Thursday, June 29, 2006

Moving on up in the capital structure

The recent increase in the awareness of market volatility has left people asking the same question that Vladimir Lenin asked in 1902. What is to be done?

The simplest answer is to move up in the capital structure by owning bonds. Because of uncertainty about the movement of interest rates, the best choice is something that is fairly insensitive to interest rate fluctuations. Sensitivity to interest rates is mostly dependent on an bond's duration and coupon interest rate. Higher interest rates and shorter time to maturity mean less sensitivity.

Both of these desirable attributes are found in floating rate income funds. These are mutual funds which invest in junk bank loans. These loans are repackaged in the form of floating rate notes, which then trade in the OTC market. Although the obligors tend have fairly poor credit (BB and B), the bank loans are the most senior debt in the capital structure. The combination of high interest rates, ultrashort duration, and seniority make investing in bank loans very profitable and yet safer than investing in junk bonds.

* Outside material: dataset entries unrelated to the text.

-- ==== Sys2Proof/Machine/State.lean ====
section
/-! DEFINITION. The state of the machine: the engine's latches (10_state.md sections 1 and 2), the client's command port and
buffers (20_memory.md R66), the peripheral behind the registers (10_state.md R42, R43), the collaborators, what the other
agents do next, and the trace of transactions. Plain data throughout. -/

namespace Sys2Proof.Machine

/-- `E.LIFE` (R20): no Driver Handle exists, or it exists. -/
inductive Life where
  | uninit | ready
  deriving DecidableEq, Repr

/-- Labels of procedure `tx` (R150). -/
inductive TxPoint where
  | t0 | t1
  deriving DecidableEq, Repr

/-- Labels of procedure `rx` (R163). -/
inductive RxPoint where
  | rx0 | rx1
  deriving DecidableEq, Repr

/-- Labels of procedure `wait` (R158). -/
inductive WaitPoint where
  | w0 | w1 | w2
  deriving DecidableEq, Repr

/-- What procedure `wait` returned (R158), the `r` of WAIT_FOR_BYTE's line A1 (R159). -/
inductive WaitResult where
  | ok | timedOut
  deriving DecidableEq, Repr

/-- `E.PHASE`, the engine's control point (R27): IDLE or the label of the line the engine performs next, with the label of
the shared procedure that line is running. DEDUCED (log entry 8): `x3tx`, `q3done` and `q0timeout` are the second
transaction of the lines X3, Q3 and Q0, so that one step performs at most one transaction (R13 allows "any equivalent
representation"). -/
inductive Phase where
  | idle
  /-- INIT (R130). -/
  | i0 | i1 | i2 | i3 | i4 | i5 | i6 | i7
  /-- SET_TIMEOUT (R133). -/
  | s0
  /-- WRITE_BYTE (R151). -/
  | b0 (p : TxPoint) | b1
  /-- HAS_BYTE (R154). -/
  | h0 | h1
  /-- WAIT_FOR_BYTE (R159). -/
  | a0 (p : WaitPoint) | a1 (r : WaitResult)
  /-- READ_BYTE (R164). -/
  | d0 (p : RxPoint) | d1
  /-- WRITE_STR (R183): `x3` tests the byte, `x3tx` sends the carriage return. -/
  | x0 | x1 | x2 | x3 | x3tx (p : TxPoint) | x4 (p : TxPoint) | x5
  /-- BUF_READ (R185): `q0timeout` raises Timeout in line Q0, `q3done` is the response of line Q3. -/
  | q0 (p : WaitPoint) | q0timeout | q1 | q2 | q3 | q3done | q4 (p : RxPoint) | q5 | q6
  /-- BUF_WRITE (R188). -/
  | y0 | y1 | y2 | y3 (p : TxPoint) | y4
  /-- FLUSH (R190). -/
  | f0
  deriving DecidableEq, Repr

/-- The function of a GPIO line as the engine's calls leave it (R217). -/
inductive PinFunction where
  /-- Whatever the line had at power-on: unspecified (R232). -/
  | powerOn
  /-- An alternate function. -/
  | alt (fn : Nat)
  deriving DecidableEq, Repr

/-- STATUS of a response (R111): codes 2 and 3 are never produced, so there is no constructor for them. -/
inductive Status where
  | ok | timedOut
  deriving DecidableEq, Repr

/-- A command as the client presents it (R66, R113): the word, with the source and the destination buffer that go with it. -/
structure Command where
  word : CommandWord
  src : List Byte
  dst : List Byte
  deriving DecidableEq, Repr

/-- One transaction of the engine (00_scope.md R12): the external events the model must reproduce in order (R13, R81). -/
inductive Transaction where
  /-- `MemRead(addr, n)` and the value it returned, zero-extended. -/
  | memRead (addr : Word) (n : Nat) (v : Word)
  /-- `MemWrite(addr, n, v)`, the value zero-extended. -/
  | memWrite (addr : Word) (n : Nat) (v : Word)
  /-- `TimeNow()` and the count it returned. -/
  | timeNow (t : Micros)
  /-- `GpioSetAlt(pin, fn)`. -/
  | gpioSetAlt (pin fn : Nat)
  /-- `SrcByte(i)` and the byte it returned. -/
  | srcByte (i : Word) (b : Byte)
  /-- `DstWrite(i, b)`. -/
  | dstWrite (i : Word) (b : Byte)
  /-- A response word (R111). -/
  | respond (w : ResponseWord)
  deriving DecidableEq, Repr

/-- One step of an agent outside the engine (R40, R220). -/
inductive EnvMove where
  /-- The line delivers a byte (R77). -/
  | rx (b : Byte)
  /-- The line takes the head of the transmit FIFO (R78). -/
  | drain
  /-- The time source advances by `d` microseconds, wrapping at 2^64 (R214). -/
  | tick (d : Micros)
  /-- Another bus master writes bits 7 to 1 of ENB (R40, R220). -/
  | enbWrite (v : BitVec 7)
  /-- Another bus master reads ENB (R40, R220). -/
  | enbRead
  /-- The client offers a command (R113). -/
  | offer (c : Command)
  /-- The client changes byte `i` of the source buffer of the command in progress (R85, U17). -/
  | srcSet (i : Nat) (b : Byte)
  /-- Another agent accesses the Register Block or ENB bit 0, or a second handle does: a violation of the ownership premise
  (R209, R210, U1). -/
  | intrude
  deriving DecidableEq, Repr

/-- Whose step comes next (R40, R82: "an interleaving of atomic steps"). -/
inductive Move where
  /-- The engine's step; `u` is what the peripheral puts into the bits of a read that the spec says are "any value". -/
  | engine (u : Word)
  | env (e : EnvMove)
  deriving DecidableEq, Repr

structure State where
  /-- The open parameters (R8, R44). No step changes them. -/
  cfg : Config
  /-- `E.LIFE` (R20). -/
  life : Life
  /-- `E.TO_VALID` (R21). -/
  toValid : Bool
  /-- `E.TO_MS` (R21). -/
  toMs : Word
  /-- `E.OPC` (R22). -/
  opc : BitVec 4
  /-- `E.FLAGS` (R22). -/
  flags : BitVec 4
  /-- `E.ARG` (R22). -/
  arg : Word
  /-- `E.BYTE` (R23). -/
  byte : Byte
  /-- `E.V` (R24). -/
  v : Word
  /-- `E.T0` (R25). -/
  t0 : Micros
  /-- `E.NOW` (R25). -/
  now : Micros
  /-- `E.IDX` (R26). -/
  idx : Word
  /-- `E.PHASE` (R27). -/
  phase : Phase
  /-- The client's ordered stream of offered commands, not yet accepted, oldest first (R113, R211). -/
  cmds : List Command
  /-- The source buffer of the current command (R66). -/
  src : List Byte
  /-- The destination buffer of the current command (R66). -/
  dst : List Byte
  /-- The stored bytes of the bus space: ENB and the storage fields of the Register Block (R31, R32, R43). -/
  mem : Memory
  /-- `P.TXQ`, head first (R42). -/
  txq : List Byte
  /-- `P.RXQ`, head first (R42). -/
  rxq : List Byte
  /-- The bytes the line has carried out, oldest first (R78). -/
  lineOut : List Byte
  /-- The function of GPIO line 14 (R217). -/
  pin14 : PinFunction
  /-- The function of GPIO line 15 (R217). -/
  pin15 : PinFunction
  /-- The count of the time source (R214). -/
  time : Micros
  /-- What the agents do next, first first. When it is empty only the engine steps. -/
  sched : List Move
  /-- What the undefined bits of a bus read are in this step (U5): supplied by `step`. The model's own field. -/
  undef : Word
  /-- How many free values have been drawn. The model's own field. -/
  freeCount : Nat
  /-- The engine's transactions so far, newest first (R13). The model's own record of what the outside sees. -/
  trace : List Transaction
  deriving DecidableEq, Repr

/-- What the spec leaves unspecified at power-on (R231, R232, U7). -/
structure PowerOn where
  toMs : Word
  opc : BitVec 4
  flags : BitVec 4
  arg : Word
  byte : Byte
  v : Word
  t0 : Micros
  now : Micros
  idx : Word
  /-- ENB and the storage fields of the Register Block. -/
  mem : Memory
  txq : List Byte
  rxq : List Byte
  pin14 : PinFunction
  pin15 : PinFunction
  time : Micros
  deriving DecidableEq, Repr

/-- Reset with any parameters and any power-on contents: `E.LIFE = UNINIT`, `E.PHASE = IDLE`, `E.TO_VALID = 0` (R231), no
transaction yet (R233), everything else as found (R232). A FIFO holds at most its depth (R42). -/
def State.resetWith (c : Config) (p : PowerOn) : State where
  cfg := c
  life := .uninit
  toValid := false
  toMs := p.toMs
  opc := p.opc
  flags := p.flags
  arg := p.arg
  byte := p.byte
  v := p.v
  t0 := p.t0
  now := p.now
  idx := p.idx
  phase := .idle
  cmds := []
  src := []
  dst := []
  mem := p.mem
  txq := p.txq.take c.txDepth
  rxq := p.rxq.take c.rxDepth
  lineOut := []
  pin14 := p.pin14
  pin15 := p.pin15
  time := p.time
  sched := []
  undef := 0
  freeCount := 0
  trace := []

/-- The power-on contents of `State.reset`. DESIGN CHOICE (log entry 1): the spec gives none of these values. -/
def PowerOn.chosen : PowerOn where
  toMs := 0
  opc := 0
  flags := 0
  arg := 0
  byte := 0
  v := 0
  t0 := 0
  now := 0
  idx := 0
  mem := []
  txq := []
  rxq := []
  pin14 := .powerOn
  pin15 := .powerOn
  time := 0

/-- The machine right after reset (R231 to R233), at the parameters and the power-on contents the log names (entries 1, 2). -/
def State.reset : State := State.resetWith Config.launch PowerOn.chosen

/-- The engine never faults: "There is no *fault* outcome: nothing the engine does makes the hardware trap" (R222). So no
one raises a fault, and the type is empty. -/
inductive Fault where
  deriving DecidableEq, Repr

/-- Why a step or an instruction has no meaning (R222 d). -/
inductive Refusal where
  /-- Raised by an arm of `exec` for an instruction without a meaning; no arm raises it. Safe. -/
  | notModelled (mnemonic : String)
  /-- Raised by `step` at IDLE for a command word the decoder rejects, and by a facade operation in a build without the
  facade (R115, D16: "no step, no bus access, no response"). Safe. -/
  | reservedWord (why : Reserved)
  /-- Raised by an instruction at IDLE in the wrong lifecycle state (R114, D15): INIT while READY, any other while UNINIT.
  Safe. -/
  | lifecycle (life : Life)
  /-- Raised by `step` when the parameters are not a legal launch (R63, D7, U11). Safe. -/
  | illFormedLaunch
  /-- Raised by `step` when another agent breaks the ownership premise (R209, R210, U1). Safe. -/
  | ownershipViolated
  deriving DecidableEq, Repr

/-- What a meaning or a step answers. -/
abbrev Result := Host.Outcome State Fault Refusal

end Sys2Proof.Machine
end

For example the Fidelity Floating Rate High Income Fund (FFRHX) is currently yielding 6.16% and over the past 12 months the share price has fluctuated between $9.93-$9.99. That does look quite nice when compared to the current market gyrations.

I think it is silly to talk about reducing market exposure via short ETF and exotic options strategies when the simplest solution is to directly reduce your exposure. I.e. by selling broad based ETF's/mutual funds that are core portfolio holdings.If your portfolio is scattered between 10 different funds, then now is good time to think about consolidating it.

Equity investments are correlated with each other. You aren't gaining much by investing in 10 different slices of the same cake. At the same time you are losing flexibility as well as having higher trading costs when making changes in allocation. Reinvesting capital that is now in stocks into cash assets and fixed income is the best way to reduce market exposure while gaining real diversification.